For its part, the Parliament of Northern Ireland continued in buildings a stone’s throw from my old school until 1973 , shortly after the start of the Troubles. It was dominated by Unionists its whole term, and abolished when it refused to return power over law and order to the UK government following Bloody Sunday. Northern Ireland remained governed by the UK until the Good Friday Agreement was signed in 1998, when it would be governed by a mandatory coalition of Unionists and Nationalists with an elected Assembly- this arrangement lasted until 2003 when it was suspended due to suspicions of an IRA spy ring. The charges brought were dropped, but the suspension carried on until the St Andrew’s agreement in 2006. The Assembly was restored following elections in March the following year.

And that is where we find ourselves today.

In the book of Daniel, God shows the prophet several visions which shows that He is watching over history and that he, ultimately, is in charge.

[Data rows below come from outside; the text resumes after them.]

-- ==== Sys2Proof/Laws/Step.lean ====
section
/-! SUPPORT. The step, `exec` and sequences of operations. -/

namespace Sys2Proof.Machine

@[simp] theorem withdrawResponse_now (s : State) : (withdrawResponse s).now = s.now := rfl
@[simp] theorem withdrawResponse_oam (s : State) : (withdrawResponse s).oam = s.oam := rfl
@[simp] theorem withdrawResponse_dmc (s : State) : (withdrawResponse s).dmc = s.dmc := rfl
@[simp] theorem withdrawResponse_cl (s : State) : (withdrawResponse s).cl = s.cl := rfl
@[simp] theorem withdrawResponse_il (s : State) : (withdrawResponse s).il = s.il := rfl
@[simp] theorem withdrawResponse_env (s : State) : (withdrawResponse s).env = s.env := rfl
@[simp] theorem withdrawResponse_port (s : State) :
    (withdrawResponse s).port = { s.port with response := none } := rfl

@[simp] theorem takeWord_now (s : State) : (takeWord s).now = s.now := rfl
@[simp] theorem takeWord_oam (s : State) : (takeWord s).oam = s.oam := rfl
@[simp] theorem takeWord_dmc (s : State) : (takeWord s).dmc = s.dmc := rfl
@[simp] theorem takeWord_cl (s : State) : (takeWord s).cl = s.cl := rfl
@[simp] theorem takeWord_il (s : State) : (takeWord s).il = s.il := rfl
@[simp] theorem takeWord_env (s : State) : (takeWord s).env = s.env := rfl
@[simp] theorem takeWord_port (s : State) :
    (takeWord s).port = { pending := s.port.pending.tail, response := none } := rfl

@[simp] theorem presentedWord_presentWord (w : CmdWord) (s : State) : presentedWord (presentWord w s) = w := rfl

@[simp] theorem takeWord_presentWord (w : CmdWord) (s : State) :
    takeWord (presentWord w s) = withdrawResponse s := rfl

/-- An idle port presents `TICK`. -/
theorem presentedWord_idle {s : State} (h : s.port.pending = []) : presentedWord s = idleWord := by
  simp [presentedWord, h]

/-- A step answers a next state only by performing the operation its word spells. -/
theorem step_next_inversion {s t : State} (h : step s = .next t) :
    ∃ i, decodeWord (presentedWord s) = .ok i ∧ exec i (takeWord s) = .next t := by
  unfold step at h
  split at h
  · rename_i i hi
    exact ⟨i, hi, h⟩
  · cases h

/-- The state each operation leaves. -/
theorem exec_tick (s : State) : exec .tick s = .next (tick s) := rfl
theorem exec_oamTrig (page : Byte) (odd : Bool) (s : State) :
    exec (.oamTrig page odd) s = .next (startCopy page odd s) := rfl
theorem exec_dmcTrig (addr : Addr) (s : State) : exec (.dmcTrig addr) s = .next (startFetch addr s) := rfl
theorem exec_cpuRd (addr : Addr) (s : State) : exec (.cpuRd addr) s = .next (reportRead addr s) := rfl
theorem exec_stRead (s : State) : exec .stRead s = .next (readStatus s) := rfl
theorem exec_enWrite (en : Bool) (s : State) : exec (.enWrite en) s = .next (writeEnable en s) := rfl
theorem exec_winStart (s : State) : exec .winStart s = .next (windowStart s) := rfl
theorem exec_winEnd (s : State) : exec .winEnd s = .next (windowEnd s) := rfl
theorem exec_reset (s : State) : exec .reset s = .next (resetBlock s) := rfl

@[simp] theorem runOps_nil (s : State) : runOps [] s = .next s := rfl

/-- One operation of a sequence, and then the rest. -/
theorem runOps_cons_next {i : Instr} {s t : State} (is : List Instr) (h : exec i (withdrawResponse s) = .next t) :
    runOps (i :: is) s = runOps is t := by simp [runOps, h]

/-- A property that every operation keeps holds after every sequence of operations. -/
theorem runOps_induction {P : State → Prop} (hw : ∀ s, P s → P (withdrawResponse s))
    (hstep : ∀ i s t, P s → exec i s = .next t → P t) :
    ∀ (ops : List Instr) (s t : State), P s → runOps ops s = .next t → P t := by
  intro ops
  induction ops with
  | nil => intro s t hs h; cases h; exact hs
  | cons i is ih =>
    intro s t hs h
    unfold runOps at h
    split at h
    · rename_i u hu
      exact ih u t (hstep i _ u (hw s hs) hu) h
    · cases h
    · cases h

@[simp] theorem ticks_zero (s : State) : ticks 0 s = s := rfl
@[simp] theorem ticks_succ (n : Nat) (s : State) : ticks (n + 1) s = ticks n (tick s) := rfl

/-- `TICKS n` is `n` ticks (30_encoding.md R70). -/
theorem runOps_replicate_tick (n : Nat) (s : State) (h : s.port.response = none) :
    runOps (List.replicate n .tick) s = .next (ticks n s) := by
  induction n generalizing s with
  | zero => rfl
  | succ n ih =>
    have hw : withdrawResponse s = s := by
      cases s; rename_i p; cases p; simp_all [withdrawResponse, State.setPort]
    rw [List.replicate_succ, runOps_cons_next _ (exec_tick _), hw, ticks_succ]
    refine ih _ ?_
    rw [tick_port, h]

theorem ticks_add (m n : Nat) (s : State) : ticks (m + n) s = ticks n (ticks m s) := by
  induction m generalizing s with
  | zero => simp
  | succ m ih => rw [Nat.succ_add]; simp [ih]

end Sys2Proof.Machine
end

He saw empires, rulers, and the difficulty the people of God would face, but ultimately he sees a message of hope, of a Son of Man and an Ancient of Days, and an inheritance that would not fade. The people of God in Ireland have the same promise, and though we do not understand everything, we know that God is behind all things.

Then I said, “O my lord, what shall be the outcome of these things?” He said, “Go your way, Daniel, for the words are shut up and sealed until the time of the end. Many shall purify themselves and make themselves white and be refined, but the wicked shall act wickedly. And none of the wicked shall understand, but those who are wise shall understand. […] But go your way till the end. And you shall rest and shall stand in your allotted place at the end of the days.”